> [WORK ITEM]
Begin at the line with "b => (f, .ok b)" and write out every line after it, exactly, through the last line below, adding nothing.

START DATA FOR THIS EXERCISE

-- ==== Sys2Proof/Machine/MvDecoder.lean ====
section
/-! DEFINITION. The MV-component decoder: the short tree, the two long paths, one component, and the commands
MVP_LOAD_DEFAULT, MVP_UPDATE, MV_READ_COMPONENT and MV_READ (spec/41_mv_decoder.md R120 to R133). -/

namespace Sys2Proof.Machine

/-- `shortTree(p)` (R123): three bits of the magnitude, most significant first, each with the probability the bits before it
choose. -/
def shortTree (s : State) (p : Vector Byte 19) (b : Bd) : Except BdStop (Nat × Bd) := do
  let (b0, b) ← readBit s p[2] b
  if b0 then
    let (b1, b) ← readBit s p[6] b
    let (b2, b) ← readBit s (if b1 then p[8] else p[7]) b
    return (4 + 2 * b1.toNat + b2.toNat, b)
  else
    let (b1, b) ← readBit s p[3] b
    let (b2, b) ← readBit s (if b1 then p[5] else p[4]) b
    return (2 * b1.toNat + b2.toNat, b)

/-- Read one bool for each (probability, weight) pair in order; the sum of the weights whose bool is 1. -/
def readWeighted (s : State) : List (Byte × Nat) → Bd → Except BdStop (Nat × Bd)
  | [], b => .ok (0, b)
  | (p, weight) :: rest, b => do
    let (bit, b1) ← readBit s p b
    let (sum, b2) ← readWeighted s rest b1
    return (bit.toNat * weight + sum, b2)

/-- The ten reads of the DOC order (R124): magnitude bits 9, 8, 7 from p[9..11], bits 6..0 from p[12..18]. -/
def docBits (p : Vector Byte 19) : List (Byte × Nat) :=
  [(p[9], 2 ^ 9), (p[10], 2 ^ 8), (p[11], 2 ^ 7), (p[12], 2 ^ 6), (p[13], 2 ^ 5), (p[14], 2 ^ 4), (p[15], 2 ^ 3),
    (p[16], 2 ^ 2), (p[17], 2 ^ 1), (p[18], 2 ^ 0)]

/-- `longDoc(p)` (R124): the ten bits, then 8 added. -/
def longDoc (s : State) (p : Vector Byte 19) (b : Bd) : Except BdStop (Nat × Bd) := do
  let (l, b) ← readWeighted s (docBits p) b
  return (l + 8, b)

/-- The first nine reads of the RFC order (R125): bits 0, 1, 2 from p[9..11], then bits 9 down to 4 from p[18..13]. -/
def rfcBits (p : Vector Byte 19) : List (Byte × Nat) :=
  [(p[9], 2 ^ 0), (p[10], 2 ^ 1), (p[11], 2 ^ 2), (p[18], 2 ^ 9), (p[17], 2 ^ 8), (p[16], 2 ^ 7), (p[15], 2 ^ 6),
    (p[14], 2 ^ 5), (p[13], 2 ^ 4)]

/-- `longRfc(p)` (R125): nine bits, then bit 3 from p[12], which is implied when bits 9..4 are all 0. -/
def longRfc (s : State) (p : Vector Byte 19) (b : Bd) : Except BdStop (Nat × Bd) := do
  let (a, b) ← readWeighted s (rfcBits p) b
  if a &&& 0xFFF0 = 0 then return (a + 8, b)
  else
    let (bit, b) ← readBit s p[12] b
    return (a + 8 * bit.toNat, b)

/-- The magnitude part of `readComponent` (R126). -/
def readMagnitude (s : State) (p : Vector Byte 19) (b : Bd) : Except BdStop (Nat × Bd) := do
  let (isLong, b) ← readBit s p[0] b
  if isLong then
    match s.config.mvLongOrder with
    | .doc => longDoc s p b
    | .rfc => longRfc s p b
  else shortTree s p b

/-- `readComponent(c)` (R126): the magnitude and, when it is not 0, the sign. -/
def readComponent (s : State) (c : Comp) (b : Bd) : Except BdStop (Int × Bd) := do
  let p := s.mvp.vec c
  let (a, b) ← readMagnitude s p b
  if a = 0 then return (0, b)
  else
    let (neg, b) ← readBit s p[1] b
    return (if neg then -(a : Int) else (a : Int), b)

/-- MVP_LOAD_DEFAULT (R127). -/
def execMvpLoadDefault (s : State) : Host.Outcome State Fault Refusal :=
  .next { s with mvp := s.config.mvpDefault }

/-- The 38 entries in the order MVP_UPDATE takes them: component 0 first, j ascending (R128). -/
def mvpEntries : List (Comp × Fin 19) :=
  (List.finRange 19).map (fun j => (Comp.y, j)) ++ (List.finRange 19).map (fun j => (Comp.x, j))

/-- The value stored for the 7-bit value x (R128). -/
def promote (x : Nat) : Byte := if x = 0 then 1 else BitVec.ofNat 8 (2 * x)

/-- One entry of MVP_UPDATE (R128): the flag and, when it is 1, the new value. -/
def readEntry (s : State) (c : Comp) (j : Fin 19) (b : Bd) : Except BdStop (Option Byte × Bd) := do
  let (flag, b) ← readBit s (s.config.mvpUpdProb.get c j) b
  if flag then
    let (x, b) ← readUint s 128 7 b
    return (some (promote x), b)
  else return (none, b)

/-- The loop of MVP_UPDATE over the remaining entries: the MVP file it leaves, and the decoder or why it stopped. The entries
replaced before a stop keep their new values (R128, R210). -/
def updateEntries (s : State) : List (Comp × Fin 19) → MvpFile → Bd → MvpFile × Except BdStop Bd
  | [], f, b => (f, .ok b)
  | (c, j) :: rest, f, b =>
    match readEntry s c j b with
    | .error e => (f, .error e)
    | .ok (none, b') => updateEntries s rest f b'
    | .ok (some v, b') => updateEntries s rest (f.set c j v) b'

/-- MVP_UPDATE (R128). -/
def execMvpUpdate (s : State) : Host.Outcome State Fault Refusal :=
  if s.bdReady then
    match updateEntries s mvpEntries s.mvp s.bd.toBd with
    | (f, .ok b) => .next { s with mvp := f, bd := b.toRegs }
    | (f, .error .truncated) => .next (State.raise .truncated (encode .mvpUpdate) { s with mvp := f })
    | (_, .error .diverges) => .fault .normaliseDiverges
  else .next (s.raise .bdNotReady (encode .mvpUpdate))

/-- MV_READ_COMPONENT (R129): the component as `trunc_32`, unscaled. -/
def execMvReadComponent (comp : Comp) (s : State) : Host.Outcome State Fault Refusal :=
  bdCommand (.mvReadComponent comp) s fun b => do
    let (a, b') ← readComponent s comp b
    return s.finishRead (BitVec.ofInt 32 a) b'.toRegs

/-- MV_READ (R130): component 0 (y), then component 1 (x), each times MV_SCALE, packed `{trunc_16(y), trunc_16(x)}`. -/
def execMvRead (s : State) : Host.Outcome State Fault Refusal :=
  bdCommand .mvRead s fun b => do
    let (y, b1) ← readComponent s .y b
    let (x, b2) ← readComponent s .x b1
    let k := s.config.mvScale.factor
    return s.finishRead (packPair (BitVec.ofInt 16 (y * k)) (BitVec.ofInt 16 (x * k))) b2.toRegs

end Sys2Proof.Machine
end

END DATA FOR THIS EXERCISE

> [OUTPUT FOR THIS EXERCISE]
  | [], f, b => (f, .ok b)
  | (c, j) :: rest, f, b =>
    match readEntry s c j b with
    | .error e => (f, .error e)
    | .ok (none, b') => updateEntries s rest f b'
    | .ok (some v, b') => updateEntries s rest (f.set c j v) b'

/-- MVP_UPDATE (R128). -/
def execMvpUpdate (s : State) : Host.Outcome State Fault Refusal :=
  if s.bdReady then
    match updateEntries s mvpEntries s.mvp s.bd.toBd with
    | (f, .ok b) => .next { s with mvp := f, bd := b.toRegs }
    | (f, .error .truncated) => .next (State.raise .truncated (encode .mvpUpdate) { s with mvp := f })
    | (_, .error .diverges) => .fault .normaliseDiverges
  else .next (s.raise .bdNotReady (encode .mvpUpdate))

/-- MV_READ_COMPONENT (R129): the component as `trunc_32`, unscaled. -/
def execMvReadComponent (comp : Comp) (s : State) : Host.Outcome State Fault Refusal :=
  bdCommand (.mvReadComponent comp) s fun b => do
    let (a, b') ← readComponent s comp b
    return s.finishRead (BitVec.ofInt 32 a) b'.toRegs

/-- MV_READ (R130): component 0 (y), then component 1 (x), each times MV_SCALE, packed `{trunc_16(y), trunc_16(x)}`. -/
def execMvRead (s : State) : Host.Outcome State Fault Refusal :=
  bdCommand .mvRead s fun b => do
    let (y, b1) ← readComponent s .y b
    let (x, b2) ← readComponent s .x b1
    let k := s.config.mvScale.factor
    return s.finishRead (packPair (BitVec.ofInt 16 (y * k)) (BitVec.ofInt 16 (x * k))) b2.toRegs

end Sys2Proof.Machine
end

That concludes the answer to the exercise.